Trapped-ion Q-node and BSM-node Design and Implementation 

A trapped-ion Q-node is a few-qubit quantum computer with a photonic interconnect. It is designed to perform both conventional and quantum functions. Major functions include:

• local quantum computations using trapped ions, 

• single photon generation whose polarization is entangled with one of its trapped-ion qubits, 

• quantum frequency conversion (QFC) between the native wavelengths of trapped ions (854 nm) and telecom bands (1550 nm), and 

• conventional computation and communication to control the flow of quantum information. 

For example, a Q-node exchanges messages with other quantum network nodes via conventional traffic channels to act on successful entanglement generation and demands for quantum resources, or simply to perform quantum channel calibration and optimization. The former requires real time control while the latter usually is not very time critical. 

Fig. 7 illustrates a trapped-ion Q-node design. It has one or multiple ions trapped in a cavity. An ARTIQ-based real-time control system controls the amplitude, frequency, and phase of laser light as well as the voltages used to manipulate the internal as well as motional degrees-of-freedom of the trapped ions in real time at the sub-microsecond time scale. Non-real-time operations such as triggering calibration sequences, analysing their results and feedback of the newly determined parameters are executed in software in the CPU domain. A Q-node has three types of communication channels: (1) quantum channel(s) to send quantum signals and messages. (2) ctrl&clk channel(s) to transmit/receive control and clock signals and messages to support time-critical operations.

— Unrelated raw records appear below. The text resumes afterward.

/-- The module before its first power-up (R710): nothing runs until VIN arrives.
(Marks: DEDUCED, log 10; DESIGN CHOICE, log 11; DESIGN CHOICE, log 12; DESIGN CHOICE, log 13; DESIGN CHOICE, log 18.) -/
def State.reset : State :=
  { now := 0, serial := 0, pending := []
    regs := [(⟨.RVE_LIFECYCLE, 0, 0⟩, BitVec.ofNat 64 lifecycleAtReset)]
    mem := ⟨[], [], [], []⟩
    commons := {
      nextReq := 0, reqs := [], fills := [], faulting := [], spreadDrain := [], spreadMarks := []
      sroCopy := [], sroOld := [], sroInv := [], seamCost := [], routes := [], seamDirty := false, seamUe := []
      posts := [], evtSeq := 0, kept := [] }
    crofters := ⟨[], [], [], []⟩
    tallies := {
      words := [], waiters := [], selected := [], chainIssues := [], signals := [], heldAdds := []
      dup := [], reqs := [], peaks := [], nextSerial := 0, nextTx := [] }
    engines := [], sieves := []
    cairns := ⟨[], [], 0, [], []⟩
    looms := []
    seq := {
      sheaves := [], nextSerial := 0, doorbells := [], musters := [], cancelling := [], disabling := []
      depReturns := [], turn := 0, ringTurn := [] }
    boot := {
      stage := .off, t0 := 0, stageStart := 0, cold := false, hearthAlive := false, planeCharged := false
      h0Ready := false, perst := true, groupsDone := 0 }
    resets := {
      fields := [], crofters := [], running := [], waiting := [], fieldTimes := [], crofterTimes := []
      warmTimes := [], deferred := [], hangs := [], hung := [], recoveries := [] }
    verne := ⟨[], [], [], [], [], []⟩
    fabric := {
      spread := [], answers := [], discRx := [], linkUpAt := 0, lost := [], good := 0
      lastSync := 0, holdover := 0, syncSeq := 0, syncSent := 0, ppsGood := 0, timeSet := false, slew := 0 }
    hbm := ⟨[], []⟩
    host := {
      ready := false, vfEnable := false, numVfs := 0, config := [], bar2Pf := 28, bar2Vf := 28, ats := []
      dma := [], doorbells := [], tags := [], quarantine := [], flr := [], drain := [], reads := []
      held := [], msixTable := [], msixOpen := [], msixPending := [], msixFnMask := [] }
    reeve := {
      owners := [], tenantKeys := [], nonces := [], scrubs := [], posted := none, operands := []
      response := [], fuses := [0, 0, 0, 0, 0], slots := [[0, 0, 0, 0, 0], [0, 0, 0, 0, 0]], selected := 0
      activated := false, ownerKey := List.replicate 48 0#8, returnPending := false, crashed := false
      startedAt := 0, seededAt := 0, requests := 0 }
    power := {
      target := none, since := 0, asleep := false, waiting := [], fldTarget := [], fldBefore := []
      switched := false, settled := false, recorded := false, haltedAt := 0, frozenAt := 0, estLog := []
      unmet := [], accounts := [], stretched := [], calDirty := false }
    assay := {
      stampBase := 0, arrived := [], thawHeld := false, freezeHeld := none, bcast := false, nextId := 0
      reading := none, mode := 0, sel := 0, cells := 0 }
    bist := ⟨0, 0⟩
    hearth := { save := none, restart := none, qualified := false, started := 0, slots := [], portsLoaded := false }
    pins := {
      window := [], queue := [], lastTag := 0, lastOp := 0, lastResult := 0, executed := 0, posted := []
      mirror := [], latch := none, lockArm := [], pads := 0, tid := 0, ppsOut := false }
    irq := ⟨[], false, none⟩
    timeOffset := 0
    out := [] }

And (3) a TCP/IP connection to transmit conventional messages for non-real-time operations. 

Real time control of the Q-nodes is required, allowing the system to make complex decisions based on both external communication as well as from the Q-node itself. Specifically, the Q-node acts on an external trigger when to stop the entanglement attempts, but also when new demands for entanglement arise. Also, the Q-node is designed to react to external demands for teleportation, i.e. to implement a local BSM, communicate its result, and/or act on results on local BSMs of other Q nodes, or BSM nodes. 

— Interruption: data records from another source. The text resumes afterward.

-- ==== Sys2Proof/Machine/Quern.lean ====
section
/-! DEFINITION. The querns (R222–R257): the checks of a task descriptor, operand layouts, gathered KV
operands, the products of array and lane mode, the drain, holds and completion. -/

namespace Sys2Proof.Machine

/-! ### The descriptor, R225 -/

def qA (d : List Byte) : Nat := bitField d 128 57
def qW (d : List Byte) : Nat := bitField d 192 57
def qGather (d : List Byte) : Bool := bitField d 249 1 == 1
def qTrans (d : List Byte) : Bool := bitField d 250 1 == 1
def qO (d : List Byte) : Nat := bitField d 256 57
def qAccum (d : List Byte) : Bool := bitField d 313 1 == 1
def qSat (d : List Byte) : Bool := bitField d 314 1 == 1
def qM (d : List Byte) : Nat := bitField d 320 16 + 1
def qK (d : List Byte) : Nat := bitField d 336 20 + 1
def qN (d : List Byte) : Nat := bitField d 356 20 + 1
def qAFmt (d : List Byte) : Nat := bitField d 384 6
def qWFmt (d : List Byte) : Nat := bitField d 390 6
def qOFmt (d : List Byte) : Nat := bitField d 396 6
def qAux (d : List Byte) : Nat := bitField d 408 40
def qAStride (d : List Byte) : Nat := bitField d 448 32
def qOStride (d : List Byte) : Nat := bitField d 480 32

/-- Are the reserved bits of R225 zero? -/
def qReservedOk (d : List Byte) : Bool :=
  decide (bitField d 185 7 = 0) && decide (bitField d 251 5 = 0) && decide (bitField d 315 5 = 0) &&
    decide (bitField d 376 8 = 0) && decide (bitField d 402 6 = 0)

/-- Opcodes of R226. -/
def qopNop : Nat := 0
def qopMatmul : Nat := 1
def qopCplx : Nat := 2
def qopWide : Nat := 3
def qopLane : Nat := 0x10

/-- Bits of a BAI format, 0 for any other (R200). -/
def baiBits (fmt : Nat) : Nat := if fmt = 8 then 8 else if fmt = 9 then 12 else if fmt = 10 then 16 else 0

/-- Bytes of an element of the formats 0x00–0x07 (R200). -/
def elemBytes (fmt : Nat) : Nat :=
  if fmt = 0 ∨ fmt = 7 then 4 else if fmt = 1 ∨ fmt = 2 ∨ fmt = 6 then 2 else 1

/-- Bytes of a row of `n` elements (R228, R230). -/
def rowBytes (fmt n : Nat) : Nat :=
  if baiBits fmt = 0 then n * elemBytes fmt else ceilDiv n 32 * (4 * baiBits fmt + 1)

/-- The floating-point format of a code. -/
def fmtOf (fmt : Nat) : Fmt :=
  if fmt = 0 then fp32 else if fmt = 1 then bf16 else if fmt = 2 then fp16 else if fmt = 3 then e4m3
  else e5m2

/-- Rows of activations and of outputs (R228, R237). -/
def qRows (d : List Byte) : Nat := if descOpcode d = qopCplx then 2 * qM d else qM d

/-- Bytes of a 32-weight block, R229. -/
def wBlockBytes (fmt : Nat) : Nat :=
  if fmt = 0x0B then 32 else if fmt = 0x0C then 16 else 4 * (fmt % 16 + 1)

/-- Bytes of one weight scale, R229. -/
def wScaleBytes (fmt : Nat) : Nat := if fmt = 0x0B ∨ fmt = 0x0C then 1 else 2

/-- Blocks of the weight matrix. -/
def qBlocks (d : List Byte) : Nat := qN d * ceilDiv (qK d) 32

/-- Bytes of the planes of a weight tensor. -/
def planeBytes (d : List Byte) (fmt : Nat) : Nat := qBlocks d * wBlockBytes fmt

/-- Bytes of a weight tensor with its scale array (R229). -/
def weightBytes (d : List Byte) (fmt : Nat) : Nat :=
  roundUp (planeBytes d fmt) 64 + qBlocks d * wScaleBytes fmt

/-- The byte ranges of the ungathered weight operands (R229, R237, R238). -/
def qWeightRanges (d : List Byte) : List (Nat × Nat) :=
  let w := (qW d, weightBytes d (qWFmt d))
  if descOpcode d = qopCplx then [w, (qW d + qAux d, weightBytes d (qWFmt d))]
  else if descOpcode d = qopWide then [w, (qW d + qAux d, planeBytes d 0x2F)]
  else [w]

/-- The byte ranges of rows. -/
def rowRanges (base stride rows len : Nat) : List (Nat × Nat) :=
  (List.range rows).map (fun r => (base + r * stride, len))

def qARanges (d : List Byte) : List (Nat × Nat) :=
  rowRanges (qA d) (qAStride d) (qRows d) (rowBytes (qAFmt d) (qK d))

def qORanges (d : List Byte) : List (Nat × Nat) :=
  rowRanges (qO d) (qOStride d) (qRows d) (rowBytes (qOFmt d) (qN d))

/-- Does every range lie below the top of the commons space? -/
def rangesFit (l : List (Nat × Nat)) : Bool := l.all (fun x => decide (x.1 + x.2 ≤ 2 ^ 57))

/-- Are the format codes allowed by R227? (Mark: DEDUCED, log 71.) -/
def qFormatsOk (d : List Byte) : Bool :=
  let a := qAFmt d
  let w := qWFmt d
  let o := qOFmt d
  let aOk := decide (a ∈ [1, 2, 3, 4, 8, 9, 10])
  let wOk :=
    if qGather d then decide (w ∈ [0x30, 0x31, 1, 3])
    else if descOpcode d = qopWide then decide (w = 0x1F)
    else decide (w = 0x0B ∨ w = 0x0C ∨ (0x10 ≤ w ∧ w < 0x30))
  aOk && wOk && decide (o ≤ 10)

/-- The lowest BODY_INVALID reason that applies, 0 for none (R231).
(Marks: DEDUCED, log 69; DEDUCED, log 71.) -/
def qBodyReason (d : List Byte) : Nat :=
  let op := descOpcode d
  let multi := decide (1 < qRows d)
  let two := decide (op = qopCplx ∨ op = qopWide)
  let bai := decide (baiBits (qOFmt d) ≠ 0)
  if !qReservedOk d || !decide (op ∈ [qopNop, qopMatmul, qopCplx, qopWide, qopLane]) then 1
  else if op = qopNop then 0
  else if !qFormatsOk d then 2
  else if op = qopLane ∧ 16 < qM d then 3
  else if qA d % 64 ≠ 0 ∨ qW d % 64 ≠ 0 ∨ qO d % 64 ≠ 0 ∨ qAux d % 64 ≠ 0 ∨
      (multi ∧ (qAStride d % 64 ≠ 0 ∨ qOStride d % 64 ≠ 0)) then 4
  else if multi ∧ (qAStride d < rowBytes (qAFmt d) (qK d) ∨ qOStride d < rowBytes (qOFmt d) (qN d))
    then 5
  else if (qTrans d && !qGather d) || (qGather d && (two || decide (op = qopLane))) then 6
  else if qAccum d ∧ qOFmt d ≠ 0 then 7
  else if bai ∧ (qN d % 32 ≠ 0 ∨ qGather d) then 8
  else if two = decide (qAux d = 0) then 9
  else if !rangesFit (qARanges d) || !rangesFit (qORanges d) ||
      (!qGather d && !rangesFit (qWeightRanges d)) then 0xA
  else 0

Figure 7: An ARTIQ-based trapped-ion Q-node.

A BSM-node is designed to perform bell state measurement (BSM) of polarization photon qubits. As illustrated in Fig. 8 below, a photonic BSM is typically implemented using a beam splitter followed by measurement devices. Its major functions include:

• Channel calibration and optimization with classical pulses. A BSM node implements an active and automated channel calibration and optimization mechanism to minimize polarization and frequency drifts. This classical calibration will be interleaved with quantum network operation and HOM analyzing unit operation.
  
  

• HOM analyzing unit. A BSM-node implements a HOM analyzing unit to ensure photon indistinguishability for bell state measurement. The HOM analysis is carried out in temporal, polarization, and spectral degrees of freedom by keeping an updated analysis of interference visibility. (a) In temporal degree of freedom. By real-time monitoring HOM interference visibility at different time delays, the HOM analysis can accurately determine the arrival time difference of two photons at the BSM-node. The time difference is fed back to the related Q-nodes so that they can vary the two photons’ generation time to allow them to arrive at the BSM-node simultaneously. The time difference will also be used to herald successful entanglement generation. Only coincidences in the interference window will be used as successful entanglement heralding events. (b) In polarization and spectral degrees of freedom. After arrival time difference has been actively compensated, the HOM analysis can be similarly performed by varying polarization and frequency, respectively. The analysis results are fed back to the corresponding entities in the quantum network to allow for control and optimization. Depending on the types of visibility reduction, polarization control, or frequency re-optimization can be achieved if interference window is narrowing, to minimize polarization and frequency drifts. Polarization control can be implemented locally in the BSM-node, which is relatively straightforward. However, frequency re-optimization may require a systematic calibration and tuning of laser, trapped-ion cavity, QFC, and filtering, across multiple quantum network nodes.
  
  

• Bell-state measurement. Most importantly, a BSM-node performs Bell state measurement (BSM) of polarization photon qubits. Two-photon interferometry is used to identify two of the four bell states. The measurement results are transmitted in real time (few 100 ns) to the related quantum nodes in the network. A real-time communication mechanism, either via a dedicated fiber or electrical cable, will be developed to support such a function.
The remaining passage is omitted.